===== DATA SUPPLIED =====
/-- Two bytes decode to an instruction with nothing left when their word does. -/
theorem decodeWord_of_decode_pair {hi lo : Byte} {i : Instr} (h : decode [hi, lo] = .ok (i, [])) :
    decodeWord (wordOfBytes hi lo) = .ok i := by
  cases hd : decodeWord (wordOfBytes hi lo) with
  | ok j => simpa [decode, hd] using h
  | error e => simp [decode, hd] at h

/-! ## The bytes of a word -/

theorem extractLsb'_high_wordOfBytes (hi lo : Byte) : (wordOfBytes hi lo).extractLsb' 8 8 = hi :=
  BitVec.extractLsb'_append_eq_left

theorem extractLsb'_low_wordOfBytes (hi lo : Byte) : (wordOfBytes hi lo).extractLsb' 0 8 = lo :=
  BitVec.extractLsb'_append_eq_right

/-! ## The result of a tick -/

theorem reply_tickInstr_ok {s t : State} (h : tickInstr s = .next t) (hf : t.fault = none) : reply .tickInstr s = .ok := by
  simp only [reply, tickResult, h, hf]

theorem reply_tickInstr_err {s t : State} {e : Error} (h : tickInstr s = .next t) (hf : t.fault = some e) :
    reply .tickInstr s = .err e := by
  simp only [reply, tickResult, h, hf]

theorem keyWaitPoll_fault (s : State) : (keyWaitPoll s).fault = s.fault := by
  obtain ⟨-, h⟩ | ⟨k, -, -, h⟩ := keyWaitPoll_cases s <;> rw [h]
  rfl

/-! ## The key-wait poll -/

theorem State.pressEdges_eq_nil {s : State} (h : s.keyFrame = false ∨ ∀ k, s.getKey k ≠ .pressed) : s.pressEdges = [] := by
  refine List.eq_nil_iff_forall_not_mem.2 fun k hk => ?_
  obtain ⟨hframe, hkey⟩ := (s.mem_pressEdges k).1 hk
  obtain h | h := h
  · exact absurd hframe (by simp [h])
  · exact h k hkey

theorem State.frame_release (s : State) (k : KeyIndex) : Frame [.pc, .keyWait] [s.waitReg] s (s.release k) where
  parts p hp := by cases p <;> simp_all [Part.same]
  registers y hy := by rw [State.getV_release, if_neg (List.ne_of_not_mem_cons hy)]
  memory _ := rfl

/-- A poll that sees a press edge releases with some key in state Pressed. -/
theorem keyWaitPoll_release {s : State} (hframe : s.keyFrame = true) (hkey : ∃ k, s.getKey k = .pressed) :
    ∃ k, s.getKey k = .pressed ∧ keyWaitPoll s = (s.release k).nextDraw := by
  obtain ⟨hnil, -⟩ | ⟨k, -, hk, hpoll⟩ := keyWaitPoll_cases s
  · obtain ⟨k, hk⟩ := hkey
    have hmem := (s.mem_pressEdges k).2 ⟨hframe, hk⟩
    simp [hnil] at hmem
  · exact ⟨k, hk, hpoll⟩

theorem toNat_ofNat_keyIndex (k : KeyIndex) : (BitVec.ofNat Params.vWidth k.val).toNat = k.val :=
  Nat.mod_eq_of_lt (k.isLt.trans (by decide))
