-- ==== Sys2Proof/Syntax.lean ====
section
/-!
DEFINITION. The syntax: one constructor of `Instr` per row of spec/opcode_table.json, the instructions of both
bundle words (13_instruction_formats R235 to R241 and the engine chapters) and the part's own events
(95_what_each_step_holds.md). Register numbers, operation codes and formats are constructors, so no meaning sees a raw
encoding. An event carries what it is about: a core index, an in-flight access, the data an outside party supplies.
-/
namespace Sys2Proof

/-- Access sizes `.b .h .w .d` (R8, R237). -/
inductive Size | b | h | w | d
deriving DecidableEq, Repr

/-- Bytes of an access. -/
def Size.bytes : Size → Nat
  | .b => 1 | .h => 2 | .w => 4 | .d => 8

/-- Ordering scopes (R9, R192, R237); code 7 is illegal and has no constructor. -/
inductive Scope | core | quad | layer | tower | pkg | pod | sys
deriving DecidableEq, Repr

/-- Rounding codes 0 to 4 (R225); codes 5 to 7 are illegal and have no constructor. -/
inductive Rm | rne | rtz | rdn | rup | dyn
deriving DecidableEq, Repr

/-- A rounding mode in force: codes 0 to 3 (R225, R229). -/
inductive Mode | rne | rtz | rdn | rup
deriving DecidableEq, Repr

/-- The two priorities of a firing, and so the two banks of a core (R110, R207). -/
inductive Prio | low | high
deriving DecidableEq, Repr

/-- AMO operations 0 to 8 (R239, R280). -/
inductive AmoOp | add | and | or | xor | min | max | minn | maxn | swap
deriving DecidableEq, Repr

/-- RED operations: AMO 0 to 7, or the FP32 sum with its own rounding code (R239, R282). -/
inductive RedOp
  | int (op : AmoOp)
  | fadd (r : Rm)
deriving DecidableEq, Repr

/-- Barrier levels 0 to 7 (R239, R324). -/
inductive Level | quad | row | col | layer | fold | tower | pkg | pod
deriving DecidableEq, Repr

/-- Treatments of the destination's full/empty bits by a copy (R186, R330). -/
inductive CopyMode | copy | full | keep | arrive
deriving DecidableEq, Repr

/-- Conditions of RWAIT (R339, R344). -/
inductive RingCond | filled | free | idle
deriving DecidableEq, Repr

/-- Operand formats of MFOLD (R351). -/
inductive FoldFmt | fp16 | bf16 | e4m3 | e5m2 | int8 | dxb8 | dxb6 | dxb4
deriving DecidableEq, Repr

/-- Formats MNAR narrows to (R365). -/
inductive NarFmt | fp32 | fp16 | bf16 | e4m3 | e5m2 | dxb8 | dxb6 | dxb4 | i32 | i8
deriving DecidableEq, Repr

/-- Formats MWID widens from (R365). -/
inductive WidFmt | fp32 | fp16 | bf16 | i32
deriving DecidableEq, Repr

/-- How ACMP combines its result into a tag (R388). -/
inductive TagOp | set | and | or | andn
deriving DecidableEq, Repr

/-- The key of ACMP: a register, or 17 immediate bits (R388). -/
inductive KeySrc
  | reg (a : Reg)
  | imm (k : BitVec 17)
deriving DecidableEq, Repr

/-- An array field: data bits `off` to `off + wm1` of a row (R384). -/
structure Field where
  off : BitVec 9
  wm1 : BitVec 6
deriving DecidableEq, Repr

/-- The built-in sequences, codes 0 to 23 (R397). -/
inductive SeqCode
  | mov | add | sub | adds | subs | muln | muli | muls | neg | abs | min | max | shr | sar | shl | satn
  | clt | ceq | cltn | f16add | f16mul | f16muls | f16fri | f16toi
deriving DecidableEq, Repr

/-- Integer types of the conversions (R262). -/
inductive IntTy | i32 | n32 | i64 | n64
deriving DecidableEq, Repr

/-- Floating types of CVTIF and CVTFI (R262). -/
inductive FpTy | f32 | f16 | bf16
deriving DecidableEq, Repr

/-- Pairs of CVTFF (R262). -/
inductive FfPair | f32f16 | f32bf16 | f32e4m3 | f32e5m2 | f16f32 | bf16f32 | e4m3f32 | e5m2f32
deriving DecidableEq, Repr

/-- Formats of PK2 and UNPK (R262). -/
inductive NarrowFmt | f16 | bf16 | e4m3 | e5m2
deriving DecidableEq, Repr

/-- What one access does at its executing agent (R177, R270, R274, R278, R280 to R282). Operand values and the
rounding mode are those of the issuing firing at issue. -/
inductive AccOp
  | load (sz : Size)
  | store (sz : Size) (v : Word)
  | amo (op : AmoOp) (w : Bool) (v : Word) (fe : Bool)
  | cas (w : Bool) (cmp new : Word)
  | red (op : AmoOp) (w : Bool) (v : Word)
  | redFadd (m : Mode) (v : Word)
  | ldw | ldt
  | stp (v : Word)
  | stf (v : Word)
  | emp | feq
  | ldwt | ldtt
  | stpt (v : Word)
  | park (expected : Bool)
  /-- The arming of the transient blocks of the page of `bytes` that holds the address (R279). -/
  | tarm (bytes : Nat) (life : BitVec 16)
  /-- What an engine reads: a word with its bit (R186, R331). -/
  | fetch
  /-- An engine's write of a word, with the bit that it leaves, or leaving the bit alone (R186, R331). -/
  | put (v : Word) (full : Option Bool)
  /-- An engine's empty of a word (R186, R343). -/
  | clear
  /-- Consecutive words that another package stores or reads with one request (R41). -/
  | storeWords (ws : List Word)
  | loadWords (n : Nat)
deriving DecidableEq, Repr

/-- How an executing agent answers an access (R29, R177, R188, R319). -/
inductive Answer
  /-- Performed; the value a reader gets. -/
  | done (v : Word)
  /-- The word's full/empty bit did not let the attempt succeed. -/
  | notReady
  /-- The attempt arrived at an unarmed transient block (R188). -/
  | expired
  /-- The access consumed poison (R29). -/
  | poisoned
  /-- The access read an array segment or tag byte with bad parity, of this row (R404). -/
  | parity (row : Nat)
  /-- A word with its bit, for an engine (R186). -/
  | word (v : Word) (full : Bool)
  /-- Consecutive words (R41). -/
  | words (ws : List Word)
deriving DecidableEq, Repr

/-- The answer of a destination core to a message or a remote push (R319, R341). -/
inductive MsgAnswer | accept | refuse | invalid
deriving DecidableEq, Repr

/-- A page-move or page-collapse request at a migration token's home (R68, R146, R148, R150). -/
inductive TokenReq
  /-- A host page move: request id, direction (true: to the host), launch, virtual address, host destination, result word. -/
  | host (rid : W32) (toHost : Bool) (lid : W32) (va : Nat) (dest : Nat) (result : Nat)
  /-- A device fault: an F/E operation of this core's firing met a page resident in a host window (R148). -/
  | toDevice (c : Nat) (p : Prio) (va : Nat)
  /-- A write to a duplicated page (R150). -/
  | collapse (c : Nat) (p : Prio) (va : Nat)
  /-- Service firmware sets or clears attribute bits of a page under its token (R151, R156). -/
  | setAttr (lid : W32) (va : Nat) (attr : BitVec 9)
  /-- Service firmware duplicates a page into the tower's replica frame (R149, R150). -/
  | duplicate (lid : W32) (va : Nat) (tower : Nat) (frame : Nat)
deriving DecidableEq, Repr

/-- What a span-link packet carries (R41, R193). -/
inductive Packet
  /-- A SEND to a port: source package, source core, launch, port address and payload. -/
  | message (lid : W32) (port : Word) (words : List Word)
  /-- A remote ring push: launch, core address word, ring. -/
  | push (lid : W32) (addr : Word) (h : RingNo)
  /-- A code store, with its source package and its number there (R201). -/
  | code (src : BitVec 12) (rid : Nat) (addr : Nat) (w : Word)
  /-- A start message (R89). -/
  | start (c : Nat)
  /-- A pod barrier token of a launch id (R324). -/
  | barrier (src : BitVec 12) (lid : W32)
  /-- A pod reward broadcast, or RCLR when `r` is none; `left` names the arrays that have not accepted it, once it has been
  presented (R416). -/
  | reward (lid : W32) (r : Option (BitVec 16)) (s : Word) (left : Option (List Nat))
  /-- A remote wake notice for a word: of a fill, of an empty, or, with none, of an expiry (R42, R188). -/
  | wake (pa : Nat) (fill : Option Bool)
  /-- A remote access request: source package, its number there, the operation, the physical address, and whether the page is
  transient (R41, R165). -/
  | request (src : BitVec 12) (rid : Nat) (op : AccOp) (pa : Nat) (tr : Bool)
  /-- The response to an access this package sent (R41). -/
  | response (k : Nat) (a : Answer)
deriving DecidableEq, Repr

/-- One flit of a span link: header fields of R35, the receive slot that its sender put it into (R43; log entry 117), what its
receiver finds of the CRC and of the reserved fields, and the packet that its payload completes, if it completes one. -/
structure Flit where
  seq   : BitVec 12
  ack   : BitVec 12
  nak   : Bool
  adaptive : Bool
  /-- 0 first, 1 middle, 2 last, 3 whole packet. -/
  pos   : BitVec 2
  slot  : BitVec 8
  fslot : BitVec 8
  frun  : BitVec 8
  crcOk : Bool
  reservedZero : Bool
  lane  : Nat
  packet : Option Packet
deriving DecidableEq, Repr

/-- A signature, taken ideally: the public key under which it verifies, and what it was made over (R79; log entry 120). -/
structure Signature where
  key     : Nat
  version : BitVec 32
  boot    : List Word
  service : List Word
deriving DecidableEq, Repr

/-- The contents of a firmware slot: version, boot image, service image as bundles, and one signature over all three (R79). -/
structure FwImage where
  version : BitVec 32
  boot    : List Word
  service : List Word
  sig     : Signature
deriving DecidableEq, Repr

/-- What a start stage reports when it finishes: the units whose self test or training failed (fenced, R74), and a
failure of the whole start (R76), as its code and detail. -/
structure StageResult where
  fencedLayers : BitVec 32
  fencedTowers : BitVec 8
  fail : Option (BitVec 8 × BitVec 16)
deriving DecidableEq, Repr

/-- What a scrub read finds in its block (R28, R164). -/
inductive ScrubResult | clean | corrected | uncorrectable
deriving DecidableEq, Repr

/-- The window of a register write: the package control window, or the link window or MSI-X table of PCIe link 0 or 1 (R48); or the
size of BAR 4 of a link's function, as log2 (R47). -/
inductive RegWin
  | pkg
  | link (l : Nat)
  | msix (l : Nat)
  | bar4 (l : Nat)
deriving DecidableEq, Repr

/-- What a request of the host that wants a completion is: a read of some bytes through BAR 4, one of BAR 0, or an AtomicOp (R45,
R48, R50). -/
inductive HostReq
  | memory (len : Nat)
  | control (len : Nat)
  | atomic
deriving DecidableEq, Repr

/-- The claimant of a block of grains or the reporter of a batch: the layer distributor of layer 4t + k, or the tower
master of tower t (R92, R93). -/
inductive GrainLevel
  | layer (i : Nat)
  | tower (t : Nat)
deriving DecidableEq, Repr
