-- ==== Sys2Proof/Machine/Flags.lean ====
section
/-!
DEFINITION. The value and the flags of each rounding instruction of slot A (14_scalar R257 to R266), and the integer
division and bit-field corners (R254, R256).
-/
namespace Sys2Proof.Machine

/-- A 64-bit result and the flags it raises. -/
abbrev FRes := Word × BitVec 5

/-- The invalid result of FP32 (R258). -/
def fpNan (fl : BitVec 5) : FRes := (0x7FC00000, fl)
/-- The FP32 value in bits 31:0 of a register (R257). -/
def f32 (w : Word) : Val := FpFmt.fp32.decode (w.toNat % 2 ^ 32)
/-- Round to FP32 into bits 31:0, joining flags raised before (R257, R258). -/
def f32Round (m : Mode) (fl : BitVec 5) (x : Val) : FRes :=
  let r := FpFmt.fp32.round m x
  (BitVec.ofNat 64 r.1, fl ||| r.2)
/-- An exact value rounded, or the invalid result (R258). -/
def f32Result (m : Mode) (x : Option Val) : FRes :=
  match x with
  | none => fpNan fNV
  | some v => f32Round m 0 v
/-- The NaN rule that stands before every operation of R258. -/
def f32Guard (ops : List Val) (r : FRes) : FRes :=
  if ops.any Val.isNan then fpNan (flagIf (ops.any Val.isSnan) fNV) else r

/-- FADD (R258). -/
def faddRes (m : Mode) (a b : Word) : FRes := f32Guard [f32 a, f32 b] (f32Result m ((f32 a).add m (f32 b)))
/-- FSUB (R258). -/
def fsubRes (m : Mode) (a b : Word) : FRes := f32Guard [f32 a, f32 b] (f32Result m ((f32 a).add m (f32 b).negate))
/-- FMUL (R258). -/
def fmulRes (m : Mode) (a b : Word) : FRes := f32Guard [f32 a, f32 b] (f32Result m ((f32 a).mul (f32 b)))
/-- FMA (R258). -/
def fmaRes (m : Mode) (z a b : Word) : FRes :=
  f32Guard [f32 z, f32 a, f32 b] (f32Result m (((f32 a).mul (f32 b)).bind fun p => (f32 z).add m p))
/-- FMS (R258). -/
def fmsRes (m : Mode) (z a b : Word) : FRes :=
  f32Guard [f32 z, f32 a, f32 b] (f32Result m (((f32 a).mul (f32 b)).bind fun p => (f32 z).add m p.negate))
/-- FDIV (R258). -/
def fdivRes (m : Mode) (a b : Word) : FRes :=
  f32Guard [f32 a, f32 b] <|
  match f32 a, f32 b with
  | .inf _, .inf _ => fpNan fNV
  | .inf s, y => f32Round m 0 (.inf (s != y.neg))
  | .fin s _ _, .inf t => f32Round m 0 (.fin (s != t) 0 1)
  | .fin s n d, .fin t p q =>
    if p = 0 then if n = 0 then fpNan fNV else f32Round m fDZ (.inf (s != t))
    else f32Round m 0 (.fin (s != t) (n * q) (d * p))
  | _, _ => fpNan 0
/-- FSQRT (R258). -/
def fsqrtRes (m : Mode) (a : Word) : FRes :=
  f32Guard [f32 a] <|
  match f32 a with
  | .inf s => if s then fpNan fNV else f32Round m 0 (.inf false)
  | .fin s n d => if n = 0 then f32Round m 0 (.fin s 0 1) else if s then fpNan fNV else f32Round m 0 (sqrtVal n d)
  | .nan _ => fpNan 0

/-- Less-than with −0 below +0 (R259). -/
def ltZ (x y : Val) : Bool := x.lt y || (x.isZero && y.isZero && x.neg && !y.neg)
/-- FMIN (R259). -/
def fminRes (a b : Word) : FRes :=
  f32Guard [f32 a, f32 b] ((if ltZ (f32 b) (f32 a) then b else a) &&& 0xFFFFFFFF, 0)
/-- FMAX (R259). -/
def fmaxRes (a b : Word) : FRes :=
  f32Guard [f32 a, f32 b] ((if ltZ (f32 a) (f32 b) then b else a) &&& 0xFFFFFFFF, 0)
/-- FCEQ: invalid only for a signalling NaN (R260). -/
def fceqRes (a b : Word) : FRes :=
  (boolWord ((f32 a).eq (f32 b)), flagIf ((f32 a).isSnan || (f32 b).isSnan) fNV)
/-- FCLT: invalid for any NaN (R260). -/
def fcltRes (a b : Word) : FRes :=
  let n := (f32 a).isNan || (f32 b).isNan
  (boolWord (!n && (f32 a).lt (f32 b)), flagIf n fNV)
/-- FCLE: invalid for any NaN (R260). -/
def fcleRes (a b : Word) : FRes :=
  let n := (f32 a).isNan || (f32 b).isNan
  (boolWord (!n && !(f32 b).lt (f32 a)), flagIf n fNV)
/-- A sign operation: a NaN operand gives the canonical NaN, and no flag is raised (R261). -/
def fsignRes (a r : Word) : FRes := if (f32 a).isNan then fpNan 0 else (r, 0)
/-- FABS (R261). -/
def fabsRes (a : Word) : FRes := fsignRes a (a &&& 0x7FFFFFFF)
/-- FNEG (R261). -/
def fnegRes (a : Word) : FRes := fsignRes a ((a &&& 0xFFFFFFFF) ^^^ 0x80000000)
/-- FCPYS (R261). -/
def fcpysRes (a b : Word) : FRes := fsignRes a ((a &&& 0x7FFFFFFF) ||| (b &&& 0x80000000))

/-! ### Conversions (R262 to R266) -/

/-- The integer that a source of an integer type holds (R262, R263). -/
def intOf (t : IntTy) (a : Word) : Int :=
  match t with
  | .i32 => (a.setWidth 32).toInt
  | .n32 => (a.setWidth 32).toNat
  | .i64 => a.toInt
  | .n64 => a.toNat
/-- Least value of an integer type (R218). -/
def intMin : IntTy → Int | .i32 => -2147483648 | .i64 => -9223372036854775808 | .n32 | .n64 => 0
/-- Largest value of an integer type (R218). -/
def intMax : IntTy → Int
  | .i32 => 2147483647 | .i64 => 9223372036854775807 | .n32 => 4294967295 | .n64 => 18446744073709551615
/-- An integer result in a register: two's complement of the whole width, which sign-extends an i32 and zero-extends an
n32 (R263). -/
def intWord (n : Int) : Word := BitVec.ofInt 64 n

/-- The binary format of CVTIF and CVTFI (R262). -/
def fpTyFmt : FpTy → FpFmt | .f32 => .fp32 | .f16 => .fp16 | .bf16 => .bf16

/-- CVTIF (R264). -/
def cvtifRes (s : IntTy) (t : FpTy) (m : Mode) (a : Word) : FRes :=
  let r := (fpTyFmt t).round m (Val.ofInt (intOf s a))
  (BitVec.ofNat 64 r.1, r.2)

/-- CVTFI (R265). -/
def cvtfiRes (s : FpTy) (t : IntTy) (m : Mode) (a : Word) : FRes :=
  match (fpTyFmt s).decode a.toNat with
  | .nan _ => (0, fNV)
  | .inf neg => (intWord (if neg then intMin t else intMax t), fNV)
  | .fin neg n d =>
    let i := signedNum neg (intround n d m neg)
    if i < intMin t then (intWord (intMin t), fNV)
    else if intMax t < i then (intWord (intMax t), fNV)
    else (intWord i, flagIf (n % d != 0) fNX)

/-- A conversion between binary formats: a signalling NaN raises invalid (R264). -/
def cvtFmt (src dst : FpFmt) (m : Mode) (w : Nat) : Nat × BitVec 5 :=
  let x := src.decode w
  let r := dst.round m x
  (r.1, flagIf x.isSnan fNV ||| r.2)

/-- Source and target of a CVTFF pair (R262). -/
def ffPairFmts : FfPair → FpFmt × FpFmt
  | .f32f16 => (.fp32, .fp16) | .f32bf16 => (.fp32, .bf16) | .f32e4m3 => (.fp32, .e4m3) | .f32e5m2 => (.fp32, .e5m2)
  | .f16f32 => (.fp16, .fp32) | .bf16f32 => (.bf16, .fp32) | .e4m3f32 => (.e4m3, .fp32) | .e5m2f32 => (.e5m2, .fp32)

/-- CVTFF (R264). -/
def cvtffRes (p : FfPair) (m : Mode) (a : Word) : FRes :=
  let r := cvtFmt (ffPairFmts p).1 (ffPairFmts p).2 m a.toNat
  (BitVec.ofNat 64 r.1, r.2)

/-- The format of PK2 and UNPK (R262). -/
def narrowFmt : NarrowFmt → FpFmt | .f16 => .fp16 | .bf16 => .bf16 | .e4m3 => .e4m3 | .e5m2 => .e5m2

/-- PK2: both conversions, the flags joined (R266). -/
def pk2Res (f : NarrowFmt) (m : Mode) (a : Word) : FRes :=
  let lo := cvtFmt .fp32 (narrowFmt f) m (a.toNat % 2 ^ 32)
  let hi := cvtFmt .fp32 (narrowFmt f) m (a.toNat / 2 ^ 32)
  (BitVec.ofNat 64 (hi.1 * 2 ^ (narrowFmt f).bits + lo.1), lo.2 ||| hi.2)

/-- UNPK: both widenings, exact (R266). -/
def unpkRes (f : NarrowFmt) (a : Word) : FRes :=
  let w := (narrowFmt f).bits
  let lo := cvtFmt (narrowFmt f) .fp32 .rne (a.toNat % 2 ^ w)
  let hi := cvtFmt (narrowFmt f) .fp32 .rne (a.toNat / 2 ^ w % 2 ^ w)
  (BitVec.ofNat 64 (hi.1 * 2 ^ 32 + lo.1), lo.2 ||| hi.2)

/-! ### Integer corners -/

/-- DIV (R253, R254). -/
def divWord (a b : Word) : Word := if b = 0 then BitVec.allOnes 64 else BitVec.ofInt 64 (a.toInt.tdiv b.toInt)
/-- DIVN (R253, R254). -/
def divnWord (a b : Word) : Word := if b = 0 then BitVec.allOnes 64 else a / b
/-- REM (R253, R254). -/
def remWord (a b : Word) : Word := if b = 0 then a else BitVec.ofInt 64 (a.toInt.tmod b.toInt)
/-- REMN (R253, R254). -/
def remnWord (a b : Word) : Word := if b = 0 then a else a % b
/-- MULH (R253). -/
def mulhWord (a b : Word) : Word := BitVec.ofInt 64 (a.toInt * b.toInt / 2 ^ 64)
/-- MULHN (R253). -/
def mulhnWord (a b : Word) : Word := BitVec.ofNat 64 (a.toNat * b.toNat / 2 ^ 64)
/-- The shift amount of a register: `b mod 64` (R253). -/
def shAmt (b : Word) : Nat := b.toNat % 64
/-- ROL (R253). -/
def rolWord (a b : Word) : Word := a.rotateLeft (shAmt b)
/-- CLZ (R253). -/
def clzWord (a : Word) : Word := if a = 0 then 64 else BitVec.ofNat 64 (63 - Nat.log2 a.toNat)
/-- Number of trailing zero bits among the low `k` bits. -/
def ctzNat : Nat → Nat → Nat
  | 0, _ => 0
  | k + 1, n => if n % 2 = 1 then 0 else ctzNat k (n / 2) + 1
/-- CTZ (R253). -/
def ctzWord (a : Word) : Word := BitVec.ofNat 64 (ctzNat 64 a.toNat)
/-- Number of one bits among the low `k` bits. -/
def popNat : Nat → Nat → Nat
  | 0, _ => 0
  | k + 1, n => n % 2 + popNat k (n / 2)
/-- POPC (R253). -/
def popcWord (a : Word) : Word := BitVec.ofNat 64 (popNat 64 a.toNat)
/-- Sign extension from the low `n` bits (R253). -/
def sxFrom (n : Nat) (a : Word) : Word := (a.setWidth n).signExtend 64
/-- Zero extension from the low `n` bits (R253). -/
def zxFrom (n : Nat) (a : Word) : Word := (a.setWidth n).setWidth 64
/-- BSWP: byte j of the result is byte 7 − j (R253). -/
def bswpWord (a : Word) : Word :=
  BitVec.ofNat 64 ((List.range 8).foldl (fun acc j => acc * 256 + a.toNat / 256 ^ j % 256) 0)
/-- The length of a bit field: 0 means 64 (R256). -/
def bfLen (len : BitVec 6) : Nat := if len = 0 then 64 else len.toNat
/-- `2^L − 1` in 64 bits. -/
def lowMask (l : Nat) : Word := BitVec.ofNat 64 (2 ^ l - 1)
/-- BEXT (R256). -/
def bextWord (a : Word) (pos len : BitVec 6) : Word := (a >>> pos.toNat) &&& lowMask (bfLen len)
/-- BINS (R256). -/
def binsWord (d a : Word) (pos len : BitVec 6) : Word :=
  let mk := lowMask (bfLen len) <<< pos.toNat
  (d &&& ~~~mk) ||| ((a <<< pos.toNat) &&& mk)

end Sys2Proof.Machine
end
=====
### WHAT THIS TASK INVOLVES:
Output, unchanged, the lines of the listing above from the first one through the one holding "memory _ := rfl". Leave out every line after it.

### SOLVED EXERCISE:
/-- Two bytes decode to an instruction with nothing left when their word does. -/
theorem decodeWord_of_decode_pair {hi lo : Byte} {i : Instr} (h : decode [hi, lo] = .ok (i, [])) :
    decodeWord (wordOfBytes hi lo) = .ok i := by
  cases hd : decodeWord (wordOfBytes hi lo) with
  | ok j => simpa [decode, hd] using h
  | error e => simp [decode, hd] at h

/-! ## The bytes of a word -/

theorem extractLsb'_high_wordOfBytes (hi lo : Byte) : (wordOfBytes hi lo).extractLsb' 8 8 = hi :=
  BitVec.extractLsb'_append_eq_left

theorem extractLsb'_low_wordOfBytes (hi lo : Byte) : (wordOfBytes hi lo).extractLsb' 0 8 = lo :=
  BitVec.extractLsb'_append_eq_right

/-! ## The result of a tick -/

theorem reply_tickInstr_ok {s t : State} (h : tickInstr s = .next t) (hf : t.fault = none) : reply .tickInstr s = .ok := by
  simp only [reply, tickResult, h, hf]

theorem reply_tickInstr_err {s t : State} {e : Error} (h : tickInstr s = .next t) (hf : t.fault = some e) :
    reply .tickInstr s = .err e := by
  simp only [reply, tickResult, h, hf]

theorem keyWaitPoll_fault (s : State) : (keyWaitPoll s).fault = s.fault := by
  obtain ⟨-, h⟩ | ⟨k, -, -, h⟩ := keyWaitPoll_cases s <;> rw [h]
  rfl

/-! ## The key-wait poll -/

theorem State.pressEdges_eq_nil {s : State} (h : s.keyFrame = false ∨ ∀ k, s.getKey k ≠ .pressed) : s.pressEdges = [] := by
  refine List.eq_nil_iff_forall_not_mem.2 fun k hk => ?_
  obtain ⟨hframe, hkey⟩ := (s.mem_pressEdges k).1 hk
  obtain h | h := h
  · exact absurd hframe (by simp [h])
  · exact h k hkey

theorem State.frame_release (s : State) (k : KeyIndex) : Frame [.pc, .keyWait] [s.waitReg] s (s.release k) where
  parts p hp := by cases p <;> simp_all [Part.same]
  registers y hy := by rw [State.getV_release, if_neg (List.ne_of_not_mem_cons hy)]
  memory _ := rfl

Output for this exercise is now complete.